**Problem statement:** What lines in the entries below contain the word "execCtl"? Copy all of them.

**Data provided:**
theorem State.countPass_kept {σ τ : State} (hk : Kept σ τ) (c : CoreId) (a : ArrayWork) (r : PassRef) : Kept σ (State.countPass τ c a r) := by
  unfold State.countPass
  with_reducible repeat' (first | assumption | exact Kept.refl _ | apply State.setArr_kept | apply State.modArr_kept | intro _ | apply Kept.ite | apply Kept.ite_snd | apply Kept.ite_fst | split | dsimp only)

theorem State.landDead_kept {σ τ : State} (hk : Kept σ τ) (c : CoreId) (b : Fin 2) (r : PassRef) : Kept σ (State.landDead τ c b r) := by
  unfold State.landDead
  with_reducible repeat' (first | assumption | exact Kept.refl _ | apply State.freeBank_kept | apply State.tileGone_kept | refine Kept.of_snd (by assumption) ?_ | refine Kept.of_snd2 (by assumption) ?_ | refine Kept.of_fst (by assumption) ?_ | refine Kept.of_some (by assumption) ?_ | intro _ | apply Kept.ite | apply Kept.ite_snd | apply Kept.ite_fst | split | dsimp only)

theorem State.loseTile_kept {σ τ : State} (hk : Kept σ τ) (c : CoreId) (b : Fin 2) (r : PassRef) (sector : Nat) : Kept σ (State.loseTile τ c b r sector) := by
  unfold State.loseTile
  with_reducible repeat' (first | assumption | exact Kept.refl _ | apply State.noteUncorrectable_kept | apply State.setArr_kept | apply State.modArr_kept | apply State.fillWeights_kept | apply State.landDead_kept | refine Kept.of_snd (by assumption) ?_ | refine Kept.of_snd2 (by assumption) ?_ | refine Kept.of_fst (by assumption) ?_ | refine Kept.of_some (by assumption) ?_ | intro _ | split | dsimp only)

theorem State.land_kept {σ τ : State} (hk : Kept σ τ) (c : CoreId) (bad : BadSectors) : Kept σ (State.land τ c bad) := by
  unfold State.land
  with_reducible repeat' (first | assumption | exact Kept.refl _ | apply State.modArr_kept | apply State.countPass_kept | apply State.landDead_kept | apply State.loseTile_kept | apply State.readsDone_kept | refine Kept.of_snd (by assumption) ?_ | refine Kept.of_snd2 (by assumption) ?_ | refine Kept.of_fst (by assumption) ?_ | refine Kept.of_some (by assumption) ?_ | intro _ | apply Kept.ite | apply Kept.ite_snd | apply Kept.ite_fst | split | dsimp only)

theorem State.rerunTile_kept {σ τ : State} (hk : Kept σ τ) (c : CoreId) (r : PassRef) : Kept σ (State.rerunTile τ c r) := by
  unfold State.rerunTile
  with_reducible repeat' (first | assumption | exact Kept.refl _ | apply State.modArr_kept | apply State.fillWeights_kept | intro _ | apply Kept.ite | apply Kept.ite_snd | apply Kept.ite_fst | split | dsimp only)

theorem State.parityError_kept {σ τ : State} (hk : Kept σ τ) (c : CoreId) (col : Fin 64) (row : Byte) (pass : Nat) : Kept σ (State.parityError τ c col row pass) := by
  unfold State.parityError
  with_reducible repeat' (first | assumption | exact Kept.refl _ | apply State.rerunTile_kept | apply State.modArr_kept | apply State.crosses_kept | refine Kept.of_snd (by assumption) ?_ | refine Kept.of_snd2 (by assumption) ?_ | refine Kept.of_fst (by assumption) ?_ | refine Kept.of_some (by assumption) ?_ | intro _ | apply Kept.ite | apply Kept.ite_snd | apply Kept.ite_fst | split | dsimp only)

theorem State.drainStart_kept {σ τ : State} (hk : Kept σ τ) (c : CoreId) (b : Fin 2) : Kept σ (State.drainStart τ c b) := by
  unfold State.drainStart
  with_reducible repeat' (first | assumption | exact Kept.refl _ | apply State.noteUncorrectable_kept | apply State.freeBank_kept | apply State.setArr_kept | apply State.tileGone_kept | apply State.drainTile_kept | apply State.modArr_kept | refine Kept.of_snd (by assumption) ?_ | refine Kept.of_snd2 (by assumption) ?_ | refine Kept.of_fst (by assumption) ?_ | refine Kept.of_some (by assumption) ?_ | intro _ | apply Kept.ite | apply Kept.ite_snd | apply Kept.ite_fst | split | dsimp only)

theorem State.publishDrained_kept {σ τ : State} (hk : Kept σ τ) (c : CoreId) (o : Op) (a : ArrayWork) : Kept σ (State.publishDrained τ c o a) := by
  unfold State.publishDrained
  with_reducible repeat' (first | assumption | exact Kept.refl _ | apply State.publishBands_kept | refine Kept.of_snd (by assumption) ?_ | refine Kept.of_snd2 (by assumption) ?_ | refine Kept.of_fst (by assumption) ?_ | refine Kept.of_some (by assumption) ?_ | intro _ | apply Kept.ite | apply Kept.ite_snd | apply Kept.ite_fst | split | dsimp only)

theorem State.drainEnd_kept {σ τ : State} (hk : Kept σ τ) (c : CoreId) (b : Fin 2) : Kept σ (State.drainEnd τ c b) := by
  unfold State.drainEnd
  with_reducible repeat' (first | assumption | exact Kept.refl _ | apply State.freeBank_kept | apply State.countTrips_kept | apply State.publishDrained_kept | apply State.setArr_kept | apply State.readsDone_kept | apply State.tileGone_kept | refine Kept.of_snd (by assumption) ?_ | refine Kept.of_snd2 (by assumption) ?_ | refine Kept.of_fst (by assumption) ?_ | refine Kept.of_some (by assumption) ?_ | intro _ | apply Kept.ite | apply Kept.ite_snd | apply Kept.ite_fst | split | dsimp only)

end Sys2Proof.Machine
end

* * *

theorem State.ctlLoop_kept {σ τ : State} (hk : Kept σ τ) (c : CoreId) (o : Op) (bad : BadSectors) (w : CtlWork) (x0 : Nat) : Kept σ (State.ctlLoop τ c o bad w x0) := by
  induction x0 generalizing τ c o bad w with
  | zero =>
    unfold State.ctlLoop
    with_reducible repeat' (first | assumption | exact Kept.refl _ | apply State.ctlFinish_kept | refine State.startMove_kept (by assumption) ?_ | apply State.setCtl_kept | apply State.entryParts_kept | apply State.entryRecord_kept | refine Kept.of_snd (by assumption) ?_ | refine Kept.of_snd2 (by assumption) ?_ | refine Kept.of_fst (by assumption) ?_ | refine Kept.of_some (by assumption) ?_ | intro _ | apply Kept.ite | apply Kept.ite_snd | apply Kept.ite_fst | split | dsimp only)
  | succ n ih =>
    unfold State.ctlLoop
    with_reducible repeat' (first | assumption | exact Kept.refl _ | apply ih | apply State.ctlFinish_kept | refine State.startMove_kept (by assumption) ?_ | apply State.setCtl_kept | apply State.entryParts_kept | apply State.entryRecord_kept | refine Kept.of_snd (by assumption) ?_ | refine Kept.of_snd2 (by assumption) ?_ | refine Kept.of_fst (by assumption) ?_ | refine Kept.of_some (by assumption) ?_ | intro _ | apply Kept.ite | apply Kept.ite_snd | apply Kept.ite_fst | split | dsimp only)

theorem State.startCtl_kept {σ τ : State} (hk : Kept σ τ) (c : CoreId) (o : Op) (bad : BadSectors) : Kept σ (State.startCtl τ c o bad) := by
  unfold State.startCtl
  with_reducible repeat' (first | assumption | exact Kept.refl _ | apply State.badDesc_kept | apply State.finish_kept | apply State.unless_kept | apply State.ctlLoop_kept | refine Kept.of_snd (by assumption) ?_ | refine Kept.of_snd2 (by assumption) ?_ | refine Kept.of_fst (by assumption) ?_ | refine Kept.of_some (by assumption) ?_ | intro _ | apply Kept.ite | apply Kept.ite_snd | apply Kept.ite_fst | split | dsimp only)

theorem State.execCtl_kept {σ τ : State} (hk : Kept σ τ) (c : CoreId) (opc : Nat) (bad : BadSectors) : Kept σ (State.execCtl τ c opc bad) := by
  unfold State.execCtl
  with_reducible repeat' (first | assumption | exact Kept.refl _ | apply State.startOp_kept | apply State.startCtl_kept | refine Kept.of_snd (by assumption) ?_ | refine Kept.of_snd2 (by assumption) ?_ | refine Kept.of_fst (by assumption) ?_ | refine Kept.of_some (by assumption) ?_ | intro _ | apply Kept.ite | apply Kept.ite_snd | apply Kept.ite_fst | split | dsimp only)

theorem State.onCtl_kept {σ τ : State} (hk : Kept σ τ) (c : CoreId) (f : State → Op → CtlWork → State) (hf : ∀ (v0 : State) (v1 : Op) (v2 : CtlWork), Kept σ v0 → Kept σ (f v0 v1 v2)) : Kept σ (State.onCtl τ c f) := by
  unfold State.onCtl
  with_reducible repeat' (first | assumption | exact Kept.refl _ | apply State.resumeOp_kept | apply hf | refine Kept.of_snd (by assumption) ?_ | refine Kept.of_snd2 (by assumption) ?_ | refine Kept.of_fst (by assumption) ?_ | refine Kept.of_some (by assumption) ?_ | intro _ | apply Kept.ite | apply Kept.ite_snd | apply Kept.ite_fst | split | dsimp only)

**Solution for this task:**
theorem State.execCtl_kept {σ τ : State} (hk : Kept σ τ) (c : CoreId) (opc : Nat) (bad : BadSectors) : Kept σ (State.execCtl τ c opc bad) := by
  unfold State.execCtl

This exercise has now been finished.